A simple solution to the gay-marriage debate.
In the debate over whether to legalize gay marriage, both sides are missing the point. Why should the government be in the business of decreeing who can and cannot be married? Proponents of gay marriage see it as a civil-rights issue. Opponents see it as another example of minority "rights" being imposed on the majority culture. But why should anyone have--or need to have--state sanction for a private relationship? As governments around the world contemplate the privatization of everything from electricity to Social Security, why not privatize that most personal and intimate of institutions, marriage?
"Privatizing" marriage can mean two slightly different things. One is to take the state completely out of it. If couples want to cement their relationship with a ceremony or ritual, they are free to do so. Religious institutions are free to sanction such relationships under any rules they choose. A second meaning of "privatizing" marriage is to treat it like any other contract: The state may be called upon to enforce it, but the parties define the terms. When children or large sums of money are involved, an enforceable contract spelling out the parties' respective rights and obligations is probably advisable. But the existence and details of such an agreement should be up to the parties.
And privatizing marriage would, incidentally, solve the gay-marriage problem. It would put gay relationships on the same footing as straight ones, without implying official government sanction. No one's private life would have official government sanction--which is how it should be.
Andrew Sullivan, one of the leading advocates of gay marriage, writes, "Marriage is a formal, public institution that only the government can grant." But the history of marriage and the state is more complicated than modern debaters imagine, as one of its scholars, Lawrence Stone, writes: "In the early Middle Ages all that marriage implied in the eyes of the laity seems to have been a private contract between two families. ... For those without property, it was a private contract between two individuals, enforced by the community sense of what was right." By the 16th century the formally witnessed contract, called the "spousals," was usually followed by the proclamation of the banns three times in church, but the spousals itself was a legally binding contract.
O nly with the Earl of Hardwicke's Marriage Act of 1754 did marriage in England come to be regulated by law. In the New England colonies, marriages were performed by justices of the peace or other magistrates from the beginning. But even then common-law unions were valid.
In the 20th century, however, government has intruded upon the marriage contract, among many others. Each state has tended to promulgate a standard, one-size-fits-all formula. Then, in the past generation, legislatures and courts have started unilaterally changing the terms of the marriage contract. Between 1969 and 1985 all the states provided for no-fault divorce. The new arrangements applied not just to couples embarking on matrimony but also to couples who had married under an earlier set of rules. Many people felt a sense of liberation; the changes allowed them to get out of unpleasant marriages without the often contrived allegations of fault previously required for divorce.
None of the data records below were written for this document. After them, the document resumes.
-- ==== Sys2Proof/Machine/Lookups.lean ====
section
/-! DEFINITION. The lookups FIND_BY_NUMBER, FIND_BY_ADDRESS, FIND_BY_DELAY and FIND_NEXT (R11 to R13). -/

namespace Sys2Proof.Machine

/-- A record as a lookup returns it, with the generation in force of its segment (section 1.5). -/
def State.view (s : State) (r : Station) : StationView := { record := r, generation := s.generation r.segment }

/-- FIND BY NUMBER (R11). -/
def performFindByNumber (n : Nat) (s : State) : Answer :=
  match s.station? n with
  | some r => s.ok (.station (s.view r))
  | none => s.refuse .notFound

/-- FIND BY ADDRESS (R11). -/
def performFindByAddress (a : Nat) (s : State) : Answer :=
  if addressOk a then
    match s.byAddress? a with
    | some r => s.ok (.station (s.view r))
    | none => s.refuse .notFound
  else s.refuse .range

/-- The station's window holds a delay, both ends included (R12). -/
def Station.holds (r : Station) (d : Nat) : Bool := r.delay ≤ d + r.window && d ≤ r.delay + r.window

/-- The answer of FIND BY DELAY on a segment (R12). -/
def State.findDelay (s : State) (g : Segment) (d : Nat) : Answer :=
  let l := s.segmentStations g
  if l.isEmpty then s.refuse .notFound
  else
    match l.find? (·.holds d) with
    | some r => s.ok (.stationAtDelay (s.view r))
    | none =>
      s.ok (.span (((l.filter fun r => decide (r.delay < d)).getLast?).map s.view)
        ((l.find? fun r => decide (d < r.delay)).map s.view))

/-- FIND BY DELAY (R12). -/
def performFindByDelay (segment d : Nat) (s : State) : Answer :=
  match readSegment segment with
  | some g => if d ≤ 150050 then s.findDelay g d else s.refuse .range
  | none => s.refuse .range

/-- The station number that follows one in a list. -/
def nextAfter (n : Nat) : List Nat → Option Nat
  | [] => none
  | m :: rest => if m == n then rest.head? else nextAfter n rest

/-- The start value that means START (R186). -/
def startValue : Nat := 65535

/-- FIND NEXT in number order (R13). -/
def State.findNextNumber (s : State) (start : Nat) : Answer :=
  if start == startValue then s.ok (.nextStation (s.table.stations.head?.map s.view))
  else if stationOk start then
    s.ok (.nextStation ((s.table.stations.find? fun r => decide (start < r.number)).map s.view))
  else s.refuse .range

/-- FIND NEXT in delay order (R13). -/
def State.findNextDelay (s : State) (start : Nat) : Answer :=
  if stationOk start then
    match s.station? start with
    | none => s.refuse .notFound
    | some r => s.ok (.nextStation (((nextAfter start (s.index r.segment)).bind s.station?).map s.view))
  else s.refuse .range

/-- FIND NEXT: order NUMBER 0, DELAY 1 (R13, R187). -/
def performFindNext (order start : Nat) (s : State) : Answer :=
  match order with
  | 0 => s.findNextNumber start
  | 1 => s.findNextDelay start
  | _ => s.refuse .range

/-- FIND_BY_NUMBER. -/
def execFindByNumber (n : Nat) (s : State) : Host.Outcome State Fault Refusal :=
  .next (s.request 1 (performFindByNumber n))

/-- FIND_BY_ADDRESS. -/
def execFindByAddress (a : Nat) (s : State) : Host.Outcome State Fault Refusal :=
  .next (s.request 2 (performFindByAddress a))

/-- FIND_BY_DELAY. -/
def execFindByDelay (segment d : Nat) (s : State) : Host.Outcome State Fault Refusal :=
  .next (s.request 3 (performFindByDelay segment d))

/-- FIND_NEXT. -/
def execFindNext (order start : Nat) (s : State) : Host.Outcome State Fault Refusal :=
  .next (s.request 4 (performFindNext order start))

end Sys2Proof.Machine
end

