/-- RESTART: what each block keeps and what it clears. -/
def Obligations.RestartKeepsAndClears : Prop :=
  ∀ s : State, s.port.state = .idle → ∃ t, Answers .restart s t .ok .empty ∧
    (t.line = s.line ∧ t.settings = s.settings ∧ t.arbiter.policy = s.arbiter.policy ∧ t.draws = s.draws ∧
      t.pending = s.pending) ∧
    (t.port = { s.port with attention := AttentionSet.none } ∧ t.atn = false) ∧
    t.table = { s.table with
      stations := s.table.stations.map fun r => { r with
        settled := none, candidate := none, latched := none, matchSeen := false, armed := true, silent := 0,
        parts := r.parts.map fun q => { q with
          latest := none, step := none, confirm := 0, missing := 0, health := .unmeasured,
          operator := q.operator.map fun a =>
            if a.outcome = .pending then { a with outcome := .abandoned } else a } } } ∧
    (∀ p, (t.sc p).role = .off ∧ (t.sc p).contention = false ∧ (t.sc p).statusRead = false ∧
      (t.sc p).state = .halted ∧ (t.sc p).rotation = .trunk ∧ (t.sc p).dwellCount = 0 ∧
      (t.sc p).roundView = none ∧ (t.sc p).roundKind = none ∧ (t.sc p).roundCounter = 0 ∧
      (t.sc p).focused = none ∧
      ∀ n v, (n, v) ∈ (t.sc p).steering ↔ v = .unknown ∧ ∃ r ∈ s.table.stations, r.number = n ∧
        ∃ b, r.kind = .branching b ∧ (s.line.branchSets.get b).has p = true) ∧
    ((∀ k, t.pool.correlators.get k = .free) ∧ t.pool.queue = [] ∧ t.pool.presented = [] ∧ t.pool.lastGranted = 7) ∧
    (∀ p, t.strays.get p = { held := none, overrun := false }) ∧
    (∀ p, t.tc p = { queue := [], waitLine := [], outstanding := none, tagCounter := (s.tc p).tagCounter,
                     overheard := [], abandoned := none }) ∧
    (t.sweeper.pollTimer = s.line.pollPeriod ∧ t.sweeper.running = false ∧ t.sweeper.sweepPending = false ∧
      ∀ p, t.sweeper.cursors.get p = 0) ∧
    (t.arbiter.cases = [] ∧ t.arbiter.stack = [] ∧ t.arbiter.counter = 0 ∧ ∀ l, t.arbiter.lastServed.get l = none) ∧
    t.claims = [] ∧ ∀ l, t.context l = none

/-! ### The Station Table -/

/-- FIND BY NUMBER and FIND BY ADDRESS, in every case, with nothing changed. -/
def Obligations.FindByKeyReturnsRecord : Prop :=
  ∀ s : State, s.port.state = .idle → s.keyLaw = true →
    (∀ r ∈ s.table.stations,
      Answers (.findByNumber r.number) s s .ok (.station { record := r, generation := s.generation r.segment }) ∧
      (1 ≤ r.address → r.address ≤ 4095 →
        Answers (.findByAddress r.address) s s .ok (.station { record := r, generation := s.generation r.segment }))) ∧
    (∀ n, (∀ r ∈ s.table.stations, r.number ≠ n) → Refuses (.findByNumber n) s .notFound) ∧
    (∀ a, (a < 1 ∨ 4095 < a) → Refuses (.findByAddress a) s .range) ∧
    (∀ a, 1 ≤ a → a ≤ 4095 → (∀ r ∈ s.table.stations, r.address ≠ a) → Refuses (.findByAddress a) s .notFound)

/-- FIND BY DELAY, in every case, with nothing changed. -/
def Obligations.FindByDelayReturnsStationOrSpan : Prop :=
  ∀ (g d : Nat) (s : State), s.port.state = .idle → s.geometryLaw = true →
    ((3 < g ∨ 150050 < d) → Refuses (.findByDelay g d) s .range) ∧
    (g ≤ 3 → d ≤ 150050 →
      ((∀ r ∈ s.table.stations, r.segment.number.val ≠ g) → Refuses (.findByDelay g d) s .notFound) ∧
      (∀ r ∈ s.table.stations, r.segment.number.val = g → r.delay ≤ d + r.window → d ≤ r.delay + r.window →
        Answers (.findByDelay g d) s s .ok
          (.stationAtDelay { record := r, generation := s.generation r.segment })) ∧
      ((∃ r ∈ s.table.stations, r.segment.number.val = g) →
        (∀ r ∈ s.table.stations, r.segment.number.val = g → ¬(r.delay ≤ d + r.window ∧ d ≤ r.delay + r.window)) →
        ∃ before after, Answers (.findByDelay g d) s s .ok (.span before after) ∧
          s.isGreatestBelow Station.delay (fun r => r.segment.number.val = g) d before ∧
          s.isLeastAbove Station.delay (fun r => r.segment.number.val = g) d after))

/-- FIND NEXT in both orders, in every case, with nothing changed. -/
def Obligations.FindNextReturnsSuccessor : Prop :=
  ∀ (order start : Nat) (s : State), s.port.state = .idle → s.geometryLaw = true →
    (order = 0 → start = 65535 → ∃ v, Answers (.findNext order start) s s .ok (.nextStation v) ∧
      s.isLeastAbove (fun r => r.number + 1) (fun _ => True) 0 v) ∧
    (order = 0 → start ≤ 255 → ∃ v, Answers (.findNext order start) s s .ok (.nextStation v) ∧
      s.isLeastAbove Station.number (fun _ => True) start v) ∧
    (order = 0 → 255 < start → start ≠ 65535 → Refuses (.findNext order start) s .range) ∧
    (order = 1 → 255 < start → Refuses (.findNext order start) s .range) ∧
    (order = 1 → start ≤ 255 → (∀ r ∈ s.table.stations, r.number ≠ start) →
      Refuses (.findNext order start) s .notFound) ∧
    (order = 1 → ∀ r ∈ s.table.stations, r.number = start → ∃ v,
      Answers (.findNext order start) s s .ok (.nextStation v) ∧
      s.isLeastAbove Station.delay (fun q => q.segment = r.segment) r.delay v) ∧
    (1 < order → Refuses (.findNext order start) s .range)

/-- ENLIST gives the first refusal that applies, in the rule's order, and a refused ENLIST changes nothing. -/
def Obligations.EnlistRefusals : Prop :=
  ∀ (a : EnlistArgs) (st : Status) (s : State), s.port.state = .idle → s.geometryLaw = true →
    FirstApplies (s.enlistChecks a) st → Refuses (.enlist a) s st

/-- An ENLIST that no check refuses places the record. The table's other records, the other segments' indexes
and generations, the settings and the stray slots stand. -/
def Obligations.EnlistPlacesRecord : Prop :=
  ∀ (a : EnlistArgs) (s : State), s.port.state = .idle → s.geometryLaw = true → NoneApplies (s.enlistChecks a) →
    ∃ t r, Answers (.enlist a) s t .ok .empty ∧
      (∀ q, q ∈ t.table.stations ↔ q = r ∨ q ∈ s.table.stations) ∧
      (r.number = a.station ∧ r.segment.number.val = a.segment ∧ r.address = a.address ∧ r.delay = a.delay ∧
        r.window = a.window.getD 8 ∧ (a.kind = 0 → r.kind = .repeater) ∧
        (∀ b : Branch, a.branch = some b.number.val → r.kind = .branching b)) ∧
      (r.mode = .off ∧ r.mask = 0#16 ∧ r.pattern = 0#16 ∧ r.silent = 0 ∧ r.settled = none ∧ r.candidate = none ∧
        r.latched = none ∧ r.matchSeen = false ∧ r.armed = true) ∧
      r.parts.map (·.pair) = allPairs.filter (s.line.pairsOf r.segment).has ∧
      (∀ q ∈ r.parts, q.baseline = none ∧ q.latest = none ∧ q.step = none ∧ q.confirm = 0 ∧ q.missing = 0 ∧
        q.health = .unmeasured ∧ q.isolation = .inLine ∧ q.operator = none ∧ q.issue = 0 ∧
        (a.kind = 0 → q.connection = none) ∧ (a.kind = 1 → q.connection = some .connected)) ∧
      (t.generation r.segment = (s.generation r.segment + 1) % 65536 ∧ t.indexLaw r.segment = true ∧
        ∀ g, g ≠ r.segment → t.generation g = s.generation g ∧ t.index g = s.index g) ∧
      (∀ b, r.kind = .branching b → ∀ p, (s.line.branchSets.get b).has p = true →
        (s.sc p).steeringOf a.station = none → (t.sc p).steeringOf a.station = some .unknown) ∧
      t.line = s.line ∧ t.settings = s.settings ∧ t.strays = s.strays ∧ t.draws = s.draws

/-- AMEND gives the first refusal that applies, in the rule's order, and a refused AMEND changes nothing. -/
def Obligations.AmendRefusals : Prop :=
  ∀ (a : AmendArgs) (s : State), s.port.state = .idle → s.geometryLaw = true →
    ((∀ r ∈ s.table.stations, r.number ≠ a.station) → Refuses (.amend a) s .notFound) ∧
    ∀ r ∈ s.table.stations, r.number = a.station → ∀ st, FirstApplies (s.amendChecks r a) st →
      Refuses (.amend a) s st

/-- An AMEND that no check refuses writes every named field of the one record; a new delay or window re-orders
its Delay Index and moves its generation. Nothing but the Station Table changes. -/
def Obligations.AmendWritesRecord : Prop :=
  ∀ (a : AmendArgs) (r : Station) (s : State), s.port.state = .idle → s.geometryLaw = true →
    r ∈ s.table.stations → r.number = a.station → NoneApplies (s.amendChecks r a) →
    ∃ t, Answers (.amend a) s t .ok .empty ∧ Only [.table] s t ∧
      t.table.stations = (s.table.stations.map fun q => if q.number = r.number then q.afterAmend s a else q) ∧
      (∀ g, g ≠ r.segment → t.generation g = s.generation g ∧ t.index g = s.index g) ∧
      ((a.delay ≠ none ∨ a.window ≠ none) →
        t.generation r.segment = (s.generation r.segment + 1) % 65536 ∧ t.indexLaw r.segment = true) ∧
      (a.delay = none → a.window = none →
        t.generation r.segment = s.generation r.segment ∧ t.index r.segment = s.index r.segment)

/-- RETIRE gives the first refusal that applies, in the rule's order, and a refused RETIRE changes nothing. -/
def Obligations.RetireRefusals : Prop :=
  ∀ (n : Nat) (s : State), s.port.state = .idle → s.geometryLaw = true →
    ((∀ r ∈ s.table.stations, r.number ≠ n) → Refuses (.retire n) s .notFound) ∧
    ∀ r ∈ s.table.stations, r.number = n → ∀ st, FirstApplies (s.retireChecks r) st → Refuses (.retire n) s st

/-- A RETIRE that no check refuses removes the record, its place in the Delay Index, its cases, its steering states
and every telegram to it, and moves its segment's generation. Other records, settings and stray slots stand; the
cases of other stations stay open, those that are not in service just as they were. -/
def Obligations.RetireRemovesRecord : Prop :=
  ∀ (r : Station) (s : State), s.port.state = .idle → s.geometryLaw = true →
    r ∈ s.table.stations → NoneApplies (s.retireChecks r) →
    ∃ t, Answers (.retire r.number) s t .ok .empty ∧
      t.table.stations = (s.table.stations.filter fun q => q.number != r.number) ∧
      t.generation r.segment = (s.generation r.segment + 1) % 65536 ∧
      t.index r.segment = ((s.index r.segment).filter fun m => m != r.number) ∧
      (∀ g, g ≠ r.segment → t.generation g = s.generation g ∧ t.index g = s.index g) ∧
      (∀ c ∈ t.arbiter.cases, c.station ≠ r.number) ∧
      (∀ c ∈ s.arbiter.cases, c.station ≠ r.number → ∃ d ∈ t.arbiter.cases,
        d.number = c.number ∧ d.station = c.station ∧ d.pair = c.pair ∧ d.evidence = c.evidence ∧
        d.level = c.level ∧ d.openedRound = c.openedRound ∧ d.actionTaken = c.actionTaken) ∧
      (s.caseLaw = true → s.stackLaw = true →
        ∀ c ∈ s.arbiter.cases, c.station ≠ r.number → c.inService = false → c ∈ t.arbiter.cases) ∧
      (s.telegramLaw = true → ∀ p w, ((t.tc p).has w ∨ ∃ o, (t.tc p).outstanding = some o ∧ o.telegram = w) →
        w.dest ≠ r.number) ∧
      (∀ p, (t.sc p).steeringOf r.number = none) ∧
      t.line = s.line ∧ t.settings = s.settings ∧ t.strays = s.strays ∧ t.draws = s.draws

/-- REBASE: its refusals, in the order of log 23, and its effect on every pair part it names that has a latest
gain; nothing else changes. -/
def Obligations.RebaseTakesLatestGains : Prop :=
  ∀ (n p : Nat) (s : State), s.port.state = .idle → s.keyLaw = true →
    (∀ st, FirstApplies (s.rebaseChecks n p) st → Refuses (.rebase n p) s st) ∧
    (NoneApplies (s.rebaseChecks n p) →
      Answers (.rebase n p) s
        (s.setTable { s.table with
          stations := s.table.stations.map fun r => { r with
            parts := r.parts.map fun q =>
              if rebaseNames n p r q = true then
                { q with
                  baseline := q.latest.map (·.gain), confirm := 0,
                  health := if (s.caseAt? r.number q.pair).isSome = true then .suspect else .normal }
              else q } })
        .ok (.count ((s.table.stations.map fun r => (r.parts.filter (rebaseNames n p r)).length).sum)))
But some people were hurt by the new rules, especially women who had understood marriage as a partnership in which one partner would earn money and the other would forsake a career in order to specialize in homemaking.
Privatization of religion--better known as the separation of church and state--was our founders' prescription for avoiding Europe's religious wars. Americans may think each other headed for hell, but we keep our religious views at the level of private proselytizing and don't fight to impose one religion by force of law. Other social conflicts can likewise be depoliticized and somewhat defused if we keep them out of the realm of government. If all arts funding were private (as 99 percent of it already is), for instance, we wouldn't have members of Congress debating Robert Mapplethorpe's photographs or the film The Watermelon Woman.
So why not privatize marriage? Make it a private contract between two individuals. If they wanted to contract for a traditional breadwinner/homemaker setup, with specified rules for property and alimony in the event of divorce, they could do so. Less traditional couples could keep their assets separate and agree to share specified expenses. Those with assets to protect could sign prenuptial agreements that courts would respect. Marriage contracts could be as individually tailored as other contracts are in our diverse capitalist world. For those who wanted a standard one-size-fits-all contract, that would still be easy to obtain. Wal-Mart could sell books of marriage forms next to the standard rental forms. Couples would then be spared the surprise discovery that outsiders had changed their contract without warning. Individual churches, synagogues, and temples could make their own rules about which marriages they would bless.
And what of gay marriage? Privatization of the institution would allow gay people to marry the way other people do: individually, privately, contractually, with whatever ceremony they might choose in the presence of family, friends, or God. Gay people are already holding such ceremonies, of course, but their contracts are not always recognized by the courts and do not qualify them for the 1049 federal laws that the General Accounting Office says recognize marital status. Under a privatized system of marriage, courts and government agencies would recognize any couple's contract--or, better yet, eliminate whatever government-created distinction turned on whether a person was married or not.
Marriage is an important institution. The modern mistake is to think that important things must be planned, sponsored, reviewed, or licensed by the government. The two sides in the debate over gay marriage share an assumption that is essentially collectivist. Instead of accepting either view, let's get the government out of marriage and allow individuals to make their own marriage contracts, as befits a secular, individualist republic at the dawn of the information age.
David Boaz is the author of Libertarianism: A Primer and editor of The Libertarian Reader.